Senada dengan itu, Kepala Disdukcapil Surabaya, Irvan Wahyudrajad, menyampaikan bahwa pemerintah saat ini tengah mengembangkan sistem pemerintahan berbasis digital (digital governance), di mana seluruh layanan publik akan terintegrasi melalui data kependudukan.
Ia menegaskan bahwa Nomor Induk Kependudukan (NIK) akan menjadi identitas tunggal yang menjadi dasar seluruh layanan pemerintah.
“Arah kebijakan pemerintah, baik pusat maupun daerah, adalah menuju digital governance.
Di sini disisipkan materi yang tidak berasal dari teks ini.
-- ==== Sys2Proof/Machine/State.lean ====
section
/-! DEFINITION. The state of the module, as plain data, its faults and refusals, and the state after reset. Every sparse
map lists only what differs from the value its accessor in Ops.lean gives an unlisted key. -/

namespace Sys2Proof.Machine

/-- What physics adds to a register write that acts: upsets, the results of bring-up tests, a flash that fails. -/
structure Env where
  ups : List Upset
  tests : TestResults
  flashFails : Bool
  deriving DecidableEq, Repr

/-! ### Cores -/

/-- A tile descriptor: four 64-bit words (R117, R137). -/
structure Desc where
  w0 : W64
  w1 : W64
  w2 : W64
  w3 : W64
  deriving DecidableEq, Repr

/-- The control core's run state: stopped between launches, running, or stopped by a double trap (R127, R397). -/
inductive Run where
  | idle | running | doubleTrapped
  deriving DecidableEq, Repr

/-- A stationary buffer (R52, R58, R145): format, loaded columns, elements keyed by column × 32 + k (unlisted 0), scale
bytes by column (unlisted 0x7F), residues mod 3 and poison marks of the elements' keys, and the load it came from. -/
structure Tile where
  fmt : Fmt
  loaded : Nat
  elems : SMap Nat
  scales : SMap Nat
  res : SMap Nat
  marks : SMap Bool
  src : Option Desc
  deriving DecidableEq, Repr

/-- The tile after core reset or wake (R146): INT8 zeros of 64 loaded columns with scale bytes 0x7F. -/
def Tile.reset : Tile := ⟨.int8, 64, [], [], [], [], none⟩

/-- An engine (R52 to R69): its two buffers, which one the latest load filled, the accumulator file keyed by
depth × 64 + lane (unlisted +0), and its entries' poison and wrong-parity marks. -/
structure Engine where
  bufA : Tile
  bufB : Tile
  latestB : Bool
  acc : SMap W32
  poison : SMap Bool
  parity : SMap Bool
  deriving DecidableEq, Repr

def Engine.reset : Engine := ⟨Tile.reset, Tile.reset, true, [], [], []⟩

/-- A bounding range an operation reads or writes (R140, R201): device bytes from lo to below hi, on this module or
another, or accumulator entries of an engine. -/
inductive Rng where
  | mem (dev : Option Nat) (lo hi : Nat)
  | acc (eng : Bool) (depth rows lane cols : Nat)
  deriving DecidableEq, Repr

/-- The state of a tally entry (R201; a free slot has no entry). -/
inductive TState where
  | queued | running | replaying | completed | failed
  deriving DecidableEq, Repr

/-- What a replay waits for (R210): the end of a core's reset, a route to a core, or of another module the end of its reset or
a port that leads to it. -/
inductive Wait where
  | reset (core : Nat)
  | route (core : Nat)
  | farReset
  | farRoute (dev : Nat)
  deriving DecidableEq, Repr

/-- A copy from another module that is being made again for a reader (R215): its tiles there and here, and the module. -/
structure FarCopy where
  a : Desc
  d : Desc
  dev : Nat
  deriving DecidableEq, Repr

/-- A tally entry (R199 to R203): the operation as issued, with its copied descriptors A, B, D, C, E, settings and
signal target; what it became at its start; and its faults. -/
structure Entry where
  slot : Nat
  gen : Nat
  opcode : Nat
  mode : Byte
  word : BulkWord
  queue : Nat
  a : Desc
  b : Desc
  d : Desc
  c : Desc
  e : Desc
  seed : W64
  stepNo : W32
  idxBase : W32
  vscalar : W32
  target : W32               -- signal target of TSIG (R190)
  fwd : W32                  -- signal target of FWD (R189)
  unit : Bool                -- an entry the update unit took under a lend (R349), not one of the program
  state : TState
  ins : List Rng
  outs : List Rng
  producers : List W16
  heldR : Bool
  heldW : Bool
  short : Bool               -- waits for its producers to be 8 or fewer
  tokenTaken : Bool
  tile : Option (Bool × Option Desc)   -- MMA: buffer B, and the load it came from (R147)
  fault : Nat                -- code of the fault that started the replay, 0 while none
  detail : Nat               -- cause detail of R528, from payload bit 32
  resume : Nat × Nat         -- first suppressed row and block (R67)
  again : Bool               -- the replay has begun
  waitFor : Option Wait
  poisonAt : Nat             -- first poisoned byte met
  repairDone : Bool
  status : Nat               -- the status of R187 that decides the end, 0 while OK
  done : Bool                -- every output written and checked
  propagated : Bool
  sent : List (Nat × Nat × Nat)  -- answers due: destination core, address, length
  inbox : List (Nat × List (Byte × Bool))   -- read data that has come, by the place of its first byte, while words of D await more (R171)
  far : Option FarCopy       -- a reader's poisoned input that is being read again from another module (R215)
  written : List Rng
  changed : Bool             -- completed, and its core has since stored into its tiles (R214)
  deriving DecidableEq, Repr

/-- A record of the source log (R214). -/
structure SrcRec where
  src : List Rng
  dst : List Rng
  opcode : Nat
  a : Desc
  d : Desc
  tag : W16
  deriving DecidableEq, Repr

/-- An entry of an open-write table (R208): range, device id, core and tag of the writer; of an NBD (R298), the rows it
covers exactly and, once it has ended, the status and the record its answer carries. -/
structure OpenWrite where
  lo : Nat
  hi : Nat
  rows : Option (List Nat)
  device : Option Nat
  core : Nat
  tag : W16
  nbStatus : Option (Nat × List Byte)
  deriving DecidableEq, Repr

/-- What one sender has delivered to a posted receive, or one input to a merge plan: bytes so far with their poison, the
shape its first packet named, the number of senders in it, and whether its last packet has come. -/
structure Stream where
  src : Nat
  tag : W16
  port : Nat
  shape : Nat                -- FMT, ROWS, COLS as ADDR [35:0] lays them out
  red : Nat
  count : Nat
  data : List Byte
  poison : List Bool         -- one flag for each 64 bytes
  senders : List (Nat × W16) -- every sender combined in it
  whole : Bool
  deriving DecidableEq, Repr

/-- A posted receive (R178): its tally slot, channel, and the streams that have arrived. -/
structure Posted where
  slot : Nat
  channel : Nat
  red : Nat
  fanin : Nat
  refuse : Bool              -- a sender did not match: every sender is answered REFUSED
  senders : List (Nat × W16) -- sender bitmap (R211)
  streams : List Stream
  deriving DecidableEq, Repr

/-- A core (R76 to R103): power state, control core, descriptors, engines, tally, tables of its network interface. The
counters and status it shows are registers. -/
structure Core where
  power : Nat                -- 0 Off, 1 Clearing, 2 On, 3 Rest (R98)
  run : Run
  halted : Bool
  g : SMap W64
  pc : Addr
  status : W64
  cause : W64
  tpc : W64
  tval : W64
  tvec : W64
  scratch0 : W64
  scratch1 : W64
  retired : W64
  seed : W64
  stepNo : W32
  idxBase : W32
  vscalar : W32
  td : SMap W64
  icache : List (Nat × List Byte)
  fills : Nat
  e0 : Engine
  e1 : Engine
  tally : List Entry         -- entries not free, in issue order
  gens : SMap Nat
  srcLog : List SrcRec       -- oldest first
  opens : List OpenWrite
  posted : List Posted
  launchQ : Option (Nat × Nat)   -- launch in progress: queue and entry index
  lentTo : Option Nat        -- engine windows lent (R349): the base offset
  resetting : Bool
  held : Bool
  droop : Bool
  droopAt : W64              -- the warden's count when the clock stretch in progress began (R427)
  cycleFrac : Nat            -- thousandths of a cycle the tick has gathered
  haulWrite : Option Bool    -- direction of the haul's last row (R174), none before the first
  deriving DecidableEq, Repr

/-- A core that is Off and holds nothing: what an unlisted core is. STATUS is 0x01 (R116). -/
def Core.reset : Core :=
  { power := 0, run := .idle, halted := false, g := [], pc := 0, status := 1, cause := 0, tpc := 0, tval := 0, tvec := 0,
    scratch0 := 0, scratch1 := 0, retired := 0, seed := 0, stepNo := 0, idxBase := 0, vscalar := 0, td := [],
    icache := [], fills := 0, e0 := Engine.reset, e1 := Engine.reset, tally := [], gens := [],
    srcLog := [], opens := [], posted := [], launchQ := none, lentTo := none,
    resetting := false, held := false, droop := false, droopAt := 0, cycleFrac := 0, haulWrite := none }

/-! ### The network -/

/-- Where a packet in flight stands: in the router of a logical core, at the edge of a stack's base die, delivered, or
handed to a Bilo port. -/
inductive Place where
  | injected                 -- in the sending network interface, before its first router
  | router (core : Nat)      -- in the router serving this logical core, to be routed on
  | delivered (core : Nat)   -- taken at this core, its vault or its base die, to be acted on
  | baseDie (stack : Nat)    -- with a base die, bound for its Bilo port or its slow channel
  deriving DecidableEq, Repr

/-- A packet (R226): the header's fields, the exact bytes it carries with one poison flag for each 64, and its place.
`len` is the length a read request asks for, of a send or contribution the offset of its bytes in the whole; ARRIVE is 5 for a stream that
a merge plan of the router made; `phys` the physical
core whose router it stands in, of one not yet in a router the core that injected it. -/
structure Packet where
  typ : Nat
  dest : Nat
  src : Nat
  depoch : Byte
  sepoch : Byte
  tag : W16
  channel : Byte
  red : Nat
  count : Nat
  arrive : Nat
  detour : Bool
  addr : Addr
  first : Bool
  contrib : Nat
  gen : Byte
  fmt : Nat
  shape : Nat
  final : Bool
  status : Nat
  len : Nat
  pieces : List (Nat × Nat)  -- places of the bytes of a write, read or contribution; empty for one run at ADDR
  unit : Addr                -- of an accumulate or merge: the contribution it is a part of
  data : List Byte
  poison : List Bool
  senders : List (Nat × W16)
  phys : Nat
  checked : Bool
  plan : Option (Nat × W32)  -- the merge plan that holds it at its router: number, and its register as the packet met it
  held : Nat                 -- at a vault's input: 1 held by the generation window (R376), 2 stalled (R351), 3 a part that waits for the rest
  port : Option (Nat × Nat × Nat × W16)   -- request of another module: Bilo port, device, core and tag to answer
  place : Place
  deriving DecidableEq, Repr

/-- An event record offered to the warden (R524): class, code, SOURCE [9:0], whether it names a stack, island count and
payload. -/
structure Event where
  cls : Byte
  code : Byte
  source : BitVec 10
  isStack : Bool
  island : W32
  payload : BitVec 128
  deriving DecidableEq, Repr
Semua layanan akan berbasis digital, dan data kependudukan menjadi sumber utama,” ujar Irvan.
Menurutnya, pembaruan data Adminduk menjadi kunci penting dalam perencanaan pembangunan serta penyaluran bantuan sosial agar tepat sasaran.
Baca juga: Ketua DPRD Surabaya Ajak Warga Kolaborasi Bangun Kota Lewat Dialog Terbuka
“Jangan sampai ada warga yang sudah meninggal dunia tetapi masih menerima bantuan sosial. Data harus selalu diperbarui,” tegasnya.
Irvan juga mengingatkan masyarakat agar aktif melaporkan setiap peristiwa kependudukan, seperti kelahiran, perpindahan, pernikahan, hingga kematian, tanpa menunggu saat membutuhkan layanan administrasi.
“Semua peristiwa penting dalam kehidupan harus dilaporkan dan dicatat,” jelasnya.
Ia menambahkan, berdasarkan temuan di lapangan, masih banyak warga yang telah pindah domisili namun belum mengurus perpindahan administrasi. Selain itu, terdapat pula anggota keluarga yang sudah tidak tinggal bersama tetapi masih tercatat dalam satu KK.
“Fakta di lapangan menunjukkan masih banyak warga yang belum memperbarui data kependudukan meski sudah pindah tempat tinggal,” pungkasnya.